**EXTRACTED RECORDS**

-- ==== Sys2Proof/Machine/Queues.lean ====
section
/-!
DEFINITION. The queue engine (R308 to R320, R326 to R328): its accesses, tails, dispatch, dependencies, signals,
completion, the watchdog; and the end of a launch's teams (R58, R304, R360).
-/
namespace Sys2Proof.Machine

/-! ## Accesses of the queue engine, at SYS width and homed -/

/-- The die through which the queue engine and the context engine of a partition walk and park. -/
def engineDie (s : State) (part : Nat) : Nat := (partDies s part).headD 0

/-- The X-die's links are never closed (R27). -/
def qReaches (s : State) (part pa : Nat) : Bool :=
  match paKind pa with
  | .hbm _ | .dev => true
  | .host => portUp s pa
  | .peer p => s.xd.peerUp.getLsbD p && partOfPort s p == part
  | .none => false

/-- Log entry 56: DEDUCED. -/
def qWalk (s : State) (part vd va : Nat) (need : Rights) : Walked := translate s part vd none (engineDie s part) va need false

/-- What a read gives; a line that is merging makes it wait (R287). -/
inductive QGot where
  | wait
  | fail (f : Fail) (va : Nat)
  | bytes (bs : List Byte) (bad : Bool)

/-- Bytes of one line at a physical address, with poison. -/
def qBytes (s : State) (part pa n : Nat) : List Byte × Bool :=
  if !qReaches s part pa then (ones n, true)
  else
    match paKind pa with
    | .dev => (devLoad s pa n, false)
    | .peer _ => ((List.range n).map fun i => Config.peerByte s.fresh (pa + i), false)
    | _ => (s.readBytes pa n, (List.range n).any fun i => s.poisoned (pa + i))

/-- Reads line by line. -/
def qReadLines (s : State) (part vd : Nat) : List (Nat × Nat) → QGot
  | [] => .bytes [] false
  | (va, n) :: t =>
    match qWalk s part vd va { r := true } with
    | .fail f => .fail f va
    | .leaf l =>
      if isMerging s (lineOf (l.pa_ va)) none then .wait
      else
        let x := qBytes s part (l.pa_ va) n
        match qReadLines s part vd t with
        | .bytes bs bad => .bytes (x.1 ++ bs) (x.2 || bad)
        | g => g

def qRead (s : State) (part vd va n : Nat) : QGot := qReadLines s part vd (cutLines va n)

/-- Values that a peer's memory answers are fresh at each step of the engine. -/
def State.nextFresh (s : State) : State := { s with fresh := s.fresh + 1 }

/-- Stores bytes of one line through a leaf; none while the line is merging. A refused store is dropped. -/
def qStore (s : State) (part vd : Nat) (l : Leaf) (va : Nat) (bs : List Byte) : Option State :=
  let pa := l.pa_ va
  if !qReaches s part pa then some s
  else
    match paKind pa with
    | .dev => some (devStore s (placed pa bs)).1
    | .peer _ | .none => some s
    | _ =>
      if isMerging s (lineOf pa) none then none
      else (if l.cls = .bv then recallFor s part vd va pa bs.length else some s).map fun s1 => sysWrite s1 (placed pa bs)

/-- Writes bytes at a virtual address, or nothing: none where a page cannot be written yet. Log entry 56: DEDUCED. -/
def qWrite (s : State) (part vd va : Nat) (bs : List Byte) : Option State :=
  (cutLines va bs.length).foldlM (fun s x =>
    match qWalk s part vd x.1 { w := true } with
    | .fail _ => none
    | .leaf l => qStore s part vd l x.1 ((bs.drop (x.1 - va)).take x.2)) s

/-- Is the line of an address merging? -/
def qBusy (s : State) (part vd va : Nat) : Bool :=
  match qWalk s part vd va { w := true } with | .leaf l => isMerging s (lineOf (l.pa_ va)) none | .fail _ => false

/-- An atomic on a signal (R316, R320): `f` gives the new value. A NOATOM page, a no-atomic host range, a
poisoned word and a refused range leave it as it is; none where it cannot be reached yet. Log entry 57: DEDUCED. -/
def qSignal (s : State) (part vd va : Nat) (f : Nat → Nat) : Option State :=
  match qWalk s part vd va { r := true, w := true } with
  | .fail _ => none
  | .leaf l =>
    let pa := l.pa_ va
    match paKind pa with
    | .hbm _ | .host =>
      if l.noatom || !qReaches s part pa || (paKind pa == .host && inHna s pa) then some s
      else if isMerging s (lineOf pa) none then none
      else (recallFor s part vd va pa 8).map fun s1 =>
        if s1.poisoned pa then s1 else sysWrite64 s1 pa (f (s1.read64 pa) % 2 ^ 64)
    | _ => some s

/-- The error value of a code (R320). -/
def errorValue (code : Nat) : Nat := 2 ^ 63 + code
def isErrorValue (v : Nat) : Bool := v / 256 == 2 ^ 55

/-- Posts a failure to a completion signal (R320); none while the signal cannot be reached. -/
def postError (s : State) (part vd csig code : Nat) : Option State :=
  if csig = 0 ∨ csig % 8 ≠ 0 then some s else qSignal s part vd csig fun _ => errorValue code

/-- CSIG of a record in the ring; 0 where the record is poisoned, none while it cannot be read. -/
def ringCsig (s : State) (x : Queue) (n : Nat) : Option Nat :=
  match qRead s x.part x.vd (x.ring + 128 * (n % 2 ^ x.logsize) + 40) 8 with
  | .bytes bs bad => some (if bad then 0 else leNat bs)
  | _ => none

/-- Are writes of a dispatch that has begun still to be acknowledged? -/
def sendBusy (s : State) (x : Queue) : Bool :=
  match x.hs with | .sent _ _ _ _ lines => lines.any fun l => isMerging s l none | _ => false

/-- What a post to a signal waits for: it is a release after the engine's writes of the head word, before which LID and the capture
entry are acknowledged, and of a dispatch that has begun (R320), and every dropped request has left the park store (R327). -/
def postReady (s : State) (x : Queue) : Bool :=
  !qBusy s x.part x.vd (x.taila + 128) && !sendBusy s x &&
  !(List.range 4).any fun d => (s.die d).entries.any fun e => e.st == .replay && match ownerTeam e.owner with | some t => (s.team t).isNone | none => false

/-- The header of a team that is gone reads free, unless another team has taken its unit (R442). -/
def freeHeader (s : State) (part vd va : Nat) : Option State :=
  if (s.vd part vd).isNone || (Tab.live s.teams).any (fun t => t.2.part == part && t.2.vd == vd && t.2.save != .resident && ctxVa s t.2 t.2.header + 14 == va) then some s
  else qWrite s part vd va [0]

**TASK ITEM**
In the listing above, find the line with "def qBytes (s" and the line with "def State.nextFresh (s", then print exactly those two lines and every line between them, and nothing more.

**EXERCISE ANSWER**
def qBytes (s : State) (part pa n : Nat) : List Byte × Bool :=
  if !qReaches s part pa then (ones n, true)
  else
    match paKind pa with
    | .dev => (devLoad s pa n, false)
    | .peer _ => ((List.range n).map fun i => Config.peerByte s.fresh (pa + i), false)
    | _ => (s.readBytes pa n, (List.range n).any fun i => s.poisoned (pa + i))

/-- Reads line by line. -/
def qReadLines (s : State) (part vd : Nat) : List (Nat × Nat) → QGot
  | [] => .bytes [] false
  | (va, n) :: t =>
    match qWalk s part vd va { r := true } with
    | .fail f => .fail f va
    | .leaf l =>
      if isMerging s (lineOf (l.pa_ va)) none then .wait
      else
        let x := qBytes s part (l.pa_ va) n
        match qReadLines s part vd t with
        | .bytes bs bad => .bytes (x.1 ++ bs) (x.2 || bad)
        | g => g

def qRead (s : State) (part vd va n : Nat) : QGot := qReadLines s part vd (cutLines va n)

/-- Values that a peer's memory answers are fresh at each step of the engine. -/
def State.nextFresh (s : State) : State := { s with fresh := s.fresh + 1 }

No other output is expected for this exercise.